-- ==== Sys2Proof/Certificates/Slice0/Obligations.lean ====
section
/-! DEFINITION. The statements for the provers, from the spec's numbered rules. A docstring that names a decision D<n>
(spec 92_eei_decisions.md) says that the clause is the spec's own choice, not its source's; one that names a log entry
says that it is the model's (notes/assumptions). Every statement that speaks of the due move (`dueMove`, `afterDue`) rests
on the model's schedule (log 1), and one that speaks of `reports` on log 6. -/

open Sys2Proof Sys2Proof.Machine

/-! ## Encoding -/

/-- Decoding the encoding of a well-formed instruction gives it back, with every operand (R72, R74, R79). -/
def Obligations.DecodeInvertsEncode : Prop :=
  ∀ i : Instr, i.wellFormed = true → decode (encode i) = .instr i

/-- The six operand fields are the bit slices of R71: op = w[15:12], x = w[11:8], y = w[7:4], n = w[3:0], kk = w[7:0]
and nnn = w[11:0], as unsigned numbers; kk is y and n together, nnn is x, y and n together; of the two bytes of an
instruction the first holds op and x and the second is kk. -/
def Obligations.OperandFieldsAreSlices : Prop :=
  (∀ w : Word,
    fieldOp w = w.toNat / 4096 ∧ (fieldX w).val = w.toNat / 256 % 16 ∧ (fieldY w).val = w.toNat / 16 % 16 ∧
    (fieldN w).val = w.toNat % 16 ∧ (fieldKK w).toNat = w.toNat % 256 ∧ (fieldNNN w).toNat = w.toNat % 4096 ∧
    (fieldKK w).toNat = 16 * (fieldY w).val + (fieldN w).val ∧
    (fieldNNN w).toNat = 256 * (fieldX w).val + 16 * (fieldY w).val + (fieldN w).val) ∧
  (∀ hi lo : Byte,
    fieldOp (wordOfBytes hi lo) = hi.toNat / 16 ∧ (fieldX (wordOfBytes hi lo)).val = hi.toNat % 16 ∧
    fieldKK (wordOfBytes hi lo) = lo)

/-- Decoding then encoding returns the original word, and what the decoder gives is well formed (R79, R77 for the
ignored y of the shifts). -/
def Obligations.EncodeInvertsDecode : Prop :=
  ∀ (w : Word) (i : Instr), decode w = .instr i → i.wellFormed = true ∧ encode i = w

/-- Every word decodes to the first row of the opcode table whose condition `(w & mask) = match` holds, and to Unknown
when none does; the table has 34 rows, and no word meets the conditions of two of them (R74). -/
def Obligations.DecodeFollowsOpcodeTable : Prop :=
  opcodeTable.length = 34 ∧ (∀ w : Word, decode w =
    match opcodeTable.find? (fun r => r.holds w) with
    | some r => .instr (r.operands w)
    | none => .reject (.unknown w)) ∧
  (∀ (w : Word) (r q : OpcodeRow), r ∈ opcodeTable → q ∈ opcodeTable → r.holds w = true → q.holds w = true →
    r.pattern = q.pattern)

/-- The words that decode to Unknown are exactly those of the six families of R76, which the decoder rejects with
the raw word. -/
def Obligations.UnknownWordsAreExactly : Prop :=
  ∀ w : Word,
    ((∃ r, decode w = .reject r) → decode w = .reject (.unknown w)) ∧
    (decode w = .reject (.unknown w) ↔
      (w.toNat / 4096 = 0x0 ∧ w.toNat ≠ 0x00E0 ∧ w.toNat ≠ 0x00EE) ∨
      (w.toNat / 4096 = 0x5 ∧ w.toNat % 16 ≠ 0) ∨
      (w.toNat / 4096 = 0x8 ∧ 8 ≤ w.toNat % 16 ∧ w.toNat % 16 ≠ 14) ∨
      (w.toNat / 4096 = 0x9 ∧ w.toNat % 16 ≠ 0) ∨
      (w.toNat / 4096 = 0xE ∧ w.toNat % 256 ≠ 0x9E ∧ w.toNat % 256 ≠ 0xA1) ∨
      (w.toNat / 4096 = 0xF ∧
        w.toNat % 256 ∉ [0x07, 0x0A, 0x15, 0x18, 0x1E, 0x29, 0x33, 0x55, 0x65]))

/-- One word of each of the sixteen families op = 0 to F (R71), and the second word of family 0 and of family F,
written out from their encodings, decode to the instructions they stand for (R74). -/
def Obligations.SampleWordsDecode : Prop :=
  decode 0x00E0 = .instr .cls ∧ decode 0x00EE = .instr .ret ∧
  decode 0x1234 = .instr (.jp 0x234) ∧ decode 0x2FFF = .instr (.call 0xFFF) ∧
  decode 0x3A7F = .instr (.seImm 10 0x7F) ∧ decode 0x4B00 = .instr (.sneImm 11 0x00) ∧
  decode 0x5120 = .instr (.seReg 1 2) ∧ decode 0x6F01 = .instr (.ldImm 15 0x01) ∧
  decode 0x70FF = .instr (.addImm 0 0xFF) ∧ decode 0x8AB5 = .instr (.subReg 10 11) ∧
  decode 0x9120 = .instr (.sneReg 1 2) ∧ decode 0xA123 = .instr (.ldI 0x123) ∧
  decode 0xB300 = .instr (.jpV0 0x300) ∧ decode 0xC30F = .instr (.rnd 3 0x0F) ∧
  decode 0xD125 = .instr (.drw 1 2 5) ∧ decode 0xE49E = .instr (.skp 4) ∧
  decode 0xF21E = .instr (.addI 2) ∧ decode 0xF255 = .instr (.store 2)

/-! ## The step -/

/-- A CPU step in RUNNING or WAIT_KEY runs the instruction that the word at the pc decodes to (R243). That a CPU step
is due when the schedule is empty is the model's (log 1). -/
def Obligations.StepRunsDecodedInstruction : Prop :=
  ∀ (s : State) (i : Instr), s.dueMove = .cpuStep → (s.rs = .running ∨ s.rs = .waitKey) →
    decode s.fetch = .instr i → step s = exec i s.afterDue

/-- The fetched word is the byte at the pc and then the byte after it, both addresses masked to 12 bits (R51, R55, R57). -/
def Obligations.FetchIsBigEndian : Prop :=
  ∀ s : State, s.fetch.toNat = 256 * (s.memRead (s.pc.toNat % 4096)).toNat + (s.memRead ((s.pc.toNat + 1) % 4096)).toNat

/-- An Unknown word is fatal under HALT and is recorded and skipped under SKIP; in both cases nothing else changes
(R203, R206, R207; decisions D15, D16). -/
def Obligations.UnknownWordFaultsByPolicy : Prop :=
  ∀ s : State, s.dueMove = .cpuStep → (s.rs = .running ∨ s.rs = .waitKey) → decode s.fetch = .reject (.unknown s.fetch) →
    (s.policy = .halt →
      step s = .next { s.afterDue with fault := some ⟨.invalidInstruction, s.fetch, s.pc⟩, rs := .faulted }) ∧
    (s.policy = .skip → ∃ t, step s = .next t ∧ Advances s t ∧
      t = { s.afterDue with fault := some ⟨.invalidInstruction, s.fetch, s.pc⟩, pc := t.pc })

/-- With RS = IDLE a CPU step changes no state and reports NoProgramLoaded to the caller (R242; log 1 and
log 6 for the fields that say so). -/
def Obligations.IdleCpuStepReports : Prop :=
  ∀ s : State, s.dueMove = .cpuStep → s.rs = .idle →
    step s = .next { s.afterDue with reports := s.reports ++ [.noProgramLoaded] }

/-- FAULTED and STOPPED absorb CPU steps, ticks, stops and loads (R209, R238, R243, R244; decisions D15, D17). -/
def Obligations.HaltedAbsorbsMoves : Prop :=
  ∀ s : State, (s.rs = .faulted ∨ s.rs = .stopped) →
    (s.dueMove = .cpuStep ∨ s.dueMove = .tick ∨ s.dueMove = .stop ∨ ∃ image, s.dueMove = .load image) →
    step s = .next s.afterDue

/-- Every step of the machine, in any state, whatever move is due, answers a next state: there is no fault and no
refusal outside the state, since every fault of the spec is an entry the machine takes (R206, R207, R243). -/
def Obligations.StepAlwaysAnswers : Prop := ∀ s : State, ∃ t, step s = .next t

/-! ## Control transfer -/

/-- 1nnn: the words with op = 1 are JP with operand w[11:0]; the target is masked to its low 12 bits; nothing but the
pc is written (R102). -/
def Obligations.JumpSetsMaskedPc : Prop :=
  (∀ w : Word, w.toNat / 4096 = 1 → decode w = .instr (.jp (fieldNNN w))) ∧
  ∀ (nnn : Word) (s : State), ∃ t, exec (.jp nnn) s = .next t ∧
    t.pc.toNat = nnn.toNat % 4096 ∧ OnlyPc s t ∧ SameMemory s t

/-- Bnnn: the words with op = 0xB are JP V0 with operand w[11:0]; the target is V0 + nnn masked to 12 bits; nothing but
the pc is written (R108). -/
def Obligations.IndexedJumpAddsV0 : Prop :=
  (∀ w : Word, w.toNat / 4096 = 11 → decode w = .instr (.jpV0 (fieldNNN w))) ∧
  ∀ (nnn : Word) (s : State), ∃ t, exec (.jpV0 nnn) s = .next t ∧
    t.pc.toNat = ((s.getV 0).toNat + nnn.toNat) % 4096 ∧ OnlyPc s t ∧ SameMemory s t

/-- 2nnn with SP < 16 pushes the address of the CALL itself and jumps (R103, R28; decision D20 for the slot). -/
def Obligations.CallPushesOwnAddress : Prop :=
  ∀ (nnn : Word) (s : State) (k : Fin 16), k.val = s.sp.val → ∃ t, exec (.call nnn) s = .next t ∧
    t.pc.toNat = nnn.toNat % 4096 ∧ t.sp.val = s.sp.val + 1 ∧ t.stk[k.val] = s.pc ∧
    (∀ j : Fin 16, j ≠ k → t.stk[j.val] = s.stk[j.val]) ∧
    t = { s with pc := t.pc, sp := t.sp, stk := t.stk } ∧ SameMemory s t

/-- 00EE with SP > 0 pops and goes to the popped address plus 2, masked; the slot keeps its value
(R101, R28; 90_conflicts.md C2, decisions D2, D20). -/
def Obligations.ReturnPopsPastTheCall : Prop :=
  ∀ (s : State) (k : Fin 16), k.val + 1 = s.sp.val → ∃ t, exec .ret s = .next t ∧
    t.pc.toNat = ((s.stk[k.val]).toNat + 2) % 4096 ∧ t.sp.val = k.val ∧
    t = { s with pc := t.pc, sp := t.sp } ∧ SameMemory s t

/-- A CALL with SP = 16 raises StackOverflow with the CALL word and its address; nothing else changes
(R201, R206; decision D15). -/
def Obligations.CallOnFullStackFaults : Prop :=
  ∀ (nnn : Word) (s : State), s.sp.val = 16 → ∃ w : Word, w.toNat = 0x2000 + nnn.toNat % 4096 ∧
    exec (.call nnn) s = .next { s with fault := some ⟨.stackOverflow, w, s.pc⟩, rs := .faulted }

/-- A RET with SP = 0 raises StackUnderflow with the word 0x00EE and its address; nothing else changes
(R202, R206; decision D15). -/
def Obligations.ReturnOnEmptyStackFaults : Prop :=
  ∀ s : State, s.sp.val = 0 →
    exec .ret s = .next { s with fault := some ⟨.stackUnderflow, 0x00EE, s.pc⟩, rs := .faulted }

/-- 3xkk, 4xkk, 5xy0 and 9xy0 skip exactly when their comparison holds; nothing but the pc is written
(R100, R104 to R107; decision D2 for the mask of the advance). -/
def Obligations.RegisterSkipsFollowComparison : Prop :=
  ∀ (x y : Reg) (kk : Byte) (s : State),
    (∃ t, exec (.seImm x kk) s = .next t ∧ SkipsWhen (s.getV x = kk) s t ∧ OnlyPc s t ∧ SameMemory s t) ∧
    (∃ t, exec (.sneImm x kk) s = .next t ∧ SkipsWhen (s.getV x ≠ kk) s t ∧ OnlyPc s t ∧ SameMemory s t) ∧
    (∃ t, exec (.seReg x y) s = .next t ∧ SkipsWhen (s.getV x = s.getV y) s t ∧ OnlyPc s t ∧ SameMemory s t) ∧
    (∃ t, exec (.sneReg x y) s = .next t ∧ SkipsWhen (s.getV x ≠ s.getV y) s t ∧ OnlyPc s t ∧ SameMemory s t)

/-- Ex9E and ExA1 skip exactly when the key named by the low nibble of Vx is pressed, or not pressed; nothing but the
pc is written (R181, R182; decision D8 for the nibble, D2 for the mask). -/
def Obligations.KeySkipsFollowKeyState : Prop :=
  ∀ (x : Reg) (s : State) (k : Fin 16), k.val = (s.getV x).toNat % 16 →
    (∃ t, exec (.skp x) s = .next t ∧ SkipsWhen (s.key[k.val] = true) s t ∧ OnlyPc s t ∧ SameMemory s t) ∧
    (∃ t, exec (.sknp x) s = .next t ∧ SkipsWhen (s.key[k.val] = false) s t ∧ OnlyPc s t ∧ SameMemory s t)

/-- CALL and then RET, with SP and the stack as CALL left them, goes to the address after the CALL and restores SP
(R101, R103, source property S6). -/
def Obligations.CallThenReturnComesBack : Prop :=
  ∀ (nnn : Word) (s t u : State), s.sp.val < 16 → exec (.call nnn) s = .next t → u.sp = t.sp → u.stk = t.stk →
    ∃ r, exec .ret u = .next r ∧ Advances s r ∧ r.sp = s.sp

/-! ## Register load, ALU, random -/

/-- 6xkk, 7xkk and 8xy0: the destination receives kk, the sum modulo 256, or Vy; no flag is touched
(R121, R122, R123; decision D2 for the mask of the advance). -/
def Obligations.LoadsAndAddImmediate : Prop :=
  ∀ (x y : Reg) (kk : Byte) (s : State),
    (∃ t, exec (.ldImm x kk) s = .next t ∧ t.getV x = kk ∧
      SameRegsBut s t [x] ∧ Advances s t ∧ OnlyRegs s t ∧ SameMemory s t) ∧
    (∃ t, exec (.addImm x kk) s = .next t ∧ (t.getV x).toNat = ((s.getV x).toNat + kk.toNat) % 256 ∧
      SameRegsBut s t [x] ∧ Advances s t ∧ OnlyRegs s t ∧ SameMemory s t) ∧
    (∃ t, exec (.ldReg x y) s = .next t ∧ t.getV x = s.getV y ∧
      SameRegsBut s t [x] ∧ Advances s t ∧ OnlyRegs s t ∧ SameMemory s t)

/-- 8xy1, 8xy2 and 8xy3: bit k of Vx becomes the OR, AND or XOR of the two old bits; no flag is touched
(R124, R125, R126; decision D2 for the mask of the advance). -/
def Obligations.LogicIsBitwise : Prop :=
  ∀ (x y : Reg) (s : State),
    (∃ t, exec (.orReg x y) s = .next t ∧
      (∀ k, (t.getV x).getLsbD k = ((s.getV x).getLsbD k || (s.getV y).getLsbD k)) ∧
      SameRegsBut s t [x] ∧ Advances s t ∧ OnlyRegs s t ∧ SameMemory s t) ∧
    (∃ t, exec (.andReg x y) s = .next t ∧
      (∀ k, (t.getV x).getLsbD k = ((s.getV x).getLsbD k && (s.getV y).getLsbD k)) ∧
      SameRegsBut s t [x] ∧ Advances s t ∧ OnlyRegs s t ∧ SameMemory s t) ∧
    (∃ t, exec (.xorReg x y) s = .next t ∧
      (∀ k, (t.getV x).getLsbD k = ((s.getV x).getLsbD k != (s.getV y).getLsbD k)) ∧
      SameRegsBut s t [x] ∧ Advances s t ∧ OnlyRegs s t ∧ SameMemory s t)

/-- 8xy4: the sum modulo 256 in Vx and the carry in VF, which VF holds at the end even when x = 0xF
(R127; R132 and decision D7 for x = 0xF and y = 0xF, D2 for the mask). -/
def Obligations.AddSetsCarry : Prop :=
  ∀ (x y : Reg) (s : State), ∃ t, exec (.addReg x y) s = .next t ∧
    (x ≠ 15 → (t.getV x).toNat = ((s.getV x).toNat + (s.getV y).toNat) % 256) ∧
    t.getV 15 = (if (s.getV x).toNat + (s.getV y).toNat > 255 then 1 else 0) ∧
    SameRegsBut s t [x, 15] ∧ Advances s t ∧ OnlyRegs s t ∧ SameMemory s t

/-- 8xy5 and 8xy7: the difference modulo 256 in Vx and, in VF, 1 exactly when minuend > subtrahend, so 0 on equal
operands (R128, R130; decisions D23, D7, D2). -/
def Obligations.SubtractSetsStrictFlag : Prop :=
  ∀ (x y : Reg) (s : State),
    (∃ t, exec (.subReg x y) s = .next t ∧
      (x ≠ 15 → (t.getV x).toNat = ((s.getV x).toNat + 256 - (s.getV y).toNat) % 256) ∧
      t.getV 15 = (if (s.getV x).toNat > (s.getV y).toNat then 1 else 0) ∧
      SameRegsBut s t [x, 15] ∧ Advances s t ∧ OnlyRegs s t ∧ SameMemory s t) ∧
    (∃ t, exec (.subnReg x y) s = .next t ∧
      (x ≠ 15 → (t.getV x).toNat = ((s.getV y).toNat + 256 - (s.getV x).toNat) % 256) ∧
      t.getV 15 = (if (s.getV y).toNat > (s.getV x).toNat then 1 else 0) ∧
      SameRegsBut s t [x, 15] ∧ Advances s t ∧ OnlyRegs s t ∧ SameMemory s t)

- - -

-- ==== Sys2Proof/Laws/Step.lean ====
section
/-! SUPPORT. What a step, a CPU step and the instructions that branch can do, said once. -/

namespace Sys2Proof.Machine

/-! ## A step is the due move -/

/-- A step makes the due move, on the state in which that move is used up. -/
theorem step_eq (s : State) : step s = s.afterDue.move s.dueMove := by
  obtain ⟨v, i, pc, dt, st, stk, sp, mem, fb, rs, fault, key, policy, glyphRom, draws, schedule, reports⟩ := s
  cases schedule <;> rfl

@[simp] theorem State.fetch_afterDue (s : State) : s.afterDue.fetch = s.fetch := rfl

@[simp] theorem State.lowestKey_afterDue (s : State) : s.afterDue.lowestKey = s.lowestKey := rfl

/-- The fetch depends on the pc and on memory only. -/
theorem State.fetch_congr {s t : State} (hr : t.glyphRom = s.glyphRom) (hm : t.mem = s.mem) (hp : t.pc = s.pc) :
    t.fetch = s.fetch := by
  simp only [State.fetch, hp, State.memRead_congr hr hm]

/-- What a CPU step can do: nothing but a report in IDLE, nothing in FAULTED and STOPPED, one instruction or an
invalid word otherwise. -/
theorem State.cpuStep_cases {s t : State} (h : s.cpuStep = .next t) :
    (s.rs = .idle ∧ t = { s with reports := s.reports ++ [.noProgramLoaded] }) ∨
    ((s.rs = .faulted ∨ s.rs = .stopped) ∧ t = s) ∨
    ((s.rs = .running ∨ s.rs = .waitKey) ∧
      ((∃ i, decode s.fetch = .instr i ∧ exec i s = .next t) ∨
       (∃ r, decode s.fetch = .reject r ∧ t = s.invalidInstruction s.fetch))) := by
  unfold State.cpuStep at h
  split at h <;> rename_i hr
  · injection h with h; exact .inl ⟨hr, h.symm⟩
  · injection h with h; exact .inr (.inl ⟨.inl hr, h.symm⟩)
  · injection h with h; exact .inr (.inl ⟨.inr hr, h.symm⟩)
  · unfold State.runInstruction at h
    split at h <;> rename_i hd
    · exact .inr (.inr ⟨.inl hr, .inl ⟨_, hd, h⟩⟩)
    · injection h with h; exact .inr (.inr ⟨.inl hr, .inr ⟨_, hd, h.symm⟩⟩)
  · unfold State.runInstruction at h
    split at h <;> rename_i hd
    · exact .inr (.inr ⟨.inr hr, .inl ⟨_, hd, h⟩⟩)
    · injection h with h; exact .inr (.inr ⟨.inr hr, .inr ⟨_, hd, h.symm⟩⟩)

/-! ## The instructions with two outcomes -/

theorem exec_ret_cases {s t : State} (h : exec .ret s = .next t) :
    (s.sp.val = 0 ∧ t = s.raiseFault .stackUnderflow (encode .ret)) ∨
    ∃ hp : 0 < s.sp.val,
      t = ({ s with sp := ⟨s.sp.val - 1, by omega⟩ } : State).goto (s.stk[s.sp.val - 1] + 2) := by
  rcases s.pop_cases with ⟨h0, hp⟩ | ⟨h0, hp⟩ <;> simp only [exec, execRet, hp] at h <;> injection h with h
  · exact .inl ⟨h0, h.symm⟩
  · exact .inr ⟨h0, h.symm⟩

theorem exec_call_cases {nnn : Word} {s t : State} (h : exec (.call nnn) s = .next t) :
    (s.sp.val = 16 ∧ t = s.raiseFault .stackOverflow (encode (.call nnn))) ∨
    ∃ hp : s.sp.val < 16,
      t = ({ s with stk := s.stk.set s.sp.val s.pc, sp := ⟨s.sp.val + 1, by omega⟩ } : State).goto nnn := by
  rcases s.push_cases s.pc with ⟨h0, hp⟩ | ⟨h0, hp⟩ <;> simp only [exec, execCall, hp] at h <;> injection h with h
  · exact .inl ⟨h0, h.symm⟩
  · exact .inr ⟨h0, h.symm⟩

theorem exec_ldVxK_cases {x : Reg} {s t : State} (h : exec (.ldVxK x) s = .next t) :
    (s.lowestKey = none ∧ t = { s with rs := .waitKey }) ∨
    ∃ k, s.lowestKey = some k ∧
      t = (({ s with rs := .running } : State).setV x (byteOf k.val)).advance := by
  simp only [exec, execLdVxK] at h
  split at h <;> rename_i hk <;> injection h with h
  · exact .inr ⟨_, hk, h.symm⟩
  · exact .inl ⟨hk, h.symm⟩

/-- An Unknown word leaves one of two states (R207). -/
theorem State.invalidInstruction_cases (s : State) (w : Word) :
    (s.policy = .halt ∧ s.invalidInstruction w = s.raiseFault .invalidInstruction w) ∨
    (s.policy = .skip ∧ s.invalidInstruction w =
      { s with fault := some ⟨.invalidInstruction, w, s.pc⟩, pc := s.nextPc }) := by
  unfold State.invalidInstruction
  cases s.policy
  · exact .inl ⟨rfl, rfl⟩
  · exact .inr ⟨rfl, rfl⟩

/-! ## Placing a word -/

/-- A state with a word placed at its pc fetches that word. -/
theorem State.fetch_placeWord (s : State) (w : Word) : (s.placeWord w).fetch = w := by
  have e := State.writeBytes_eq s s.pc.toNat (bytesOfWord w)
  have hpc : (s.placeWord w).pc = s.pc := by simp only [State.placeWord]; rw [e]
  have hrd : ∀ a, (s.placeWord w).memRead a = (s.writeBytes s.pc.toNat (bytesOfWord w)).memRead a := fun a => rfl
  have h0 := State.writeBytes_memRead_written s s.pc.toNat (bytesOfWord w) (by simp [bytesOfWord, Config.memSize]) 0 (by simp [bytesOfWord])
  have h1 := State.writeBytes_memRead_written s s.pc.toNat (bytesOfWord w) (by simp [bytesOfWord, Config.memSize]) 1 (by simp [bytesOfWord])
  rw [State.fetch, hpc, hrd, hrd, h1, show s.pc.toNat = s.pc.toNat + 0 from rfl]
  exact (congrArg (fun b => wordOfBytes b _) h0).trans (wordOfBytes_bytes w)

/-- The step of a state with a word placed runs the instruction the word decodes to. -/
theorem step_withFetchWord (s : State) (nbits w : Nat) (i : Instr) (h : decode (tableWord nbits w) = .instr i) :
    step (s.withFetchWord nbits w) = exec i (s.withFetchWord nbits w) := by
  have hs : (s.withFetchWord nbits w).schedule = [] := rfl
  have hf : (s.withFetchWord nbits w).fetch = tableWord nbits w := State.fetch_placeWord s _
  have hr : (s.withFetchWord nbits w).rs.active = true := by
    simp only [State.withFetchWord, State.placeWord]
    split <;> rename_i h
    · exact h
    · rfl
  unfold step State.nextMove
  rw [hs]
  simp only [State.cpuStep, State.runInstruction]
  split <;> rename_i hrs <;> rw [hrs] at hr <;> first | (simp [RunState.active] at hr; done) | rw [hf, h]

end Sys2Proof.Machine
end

- - -

**WHAT YOU SHOULD DO:**
Retype exactly the span of lines from the one with "s.fetch, s.pc⟩, rs" through the one with "def Obligations.IdleCpuStepReports : Prop"; include both ends and omit the rest of the material.

**RESPONSE:**
      step s = .next { s.afterDue with fault := some ⟨.invalidInstruction, s.fetch, s.pc⟩, rs := .faulted }) ∧
    (s.policy = .skip → ∃ t, step s = .next t ∧ Advances s t ∧
      t = { s.afterDue with fault := some ⟨.invalidInstruction, s.fetch, s.pc⟩, pc := t.pc })

/-- With RS = IDLE a CPU step changes no state and reports NoProgramLoaded to the caller (R242; log 1 and
log 6 for the fields that say so). -/
def Obligations.IdleCpuStepReports : Prop :=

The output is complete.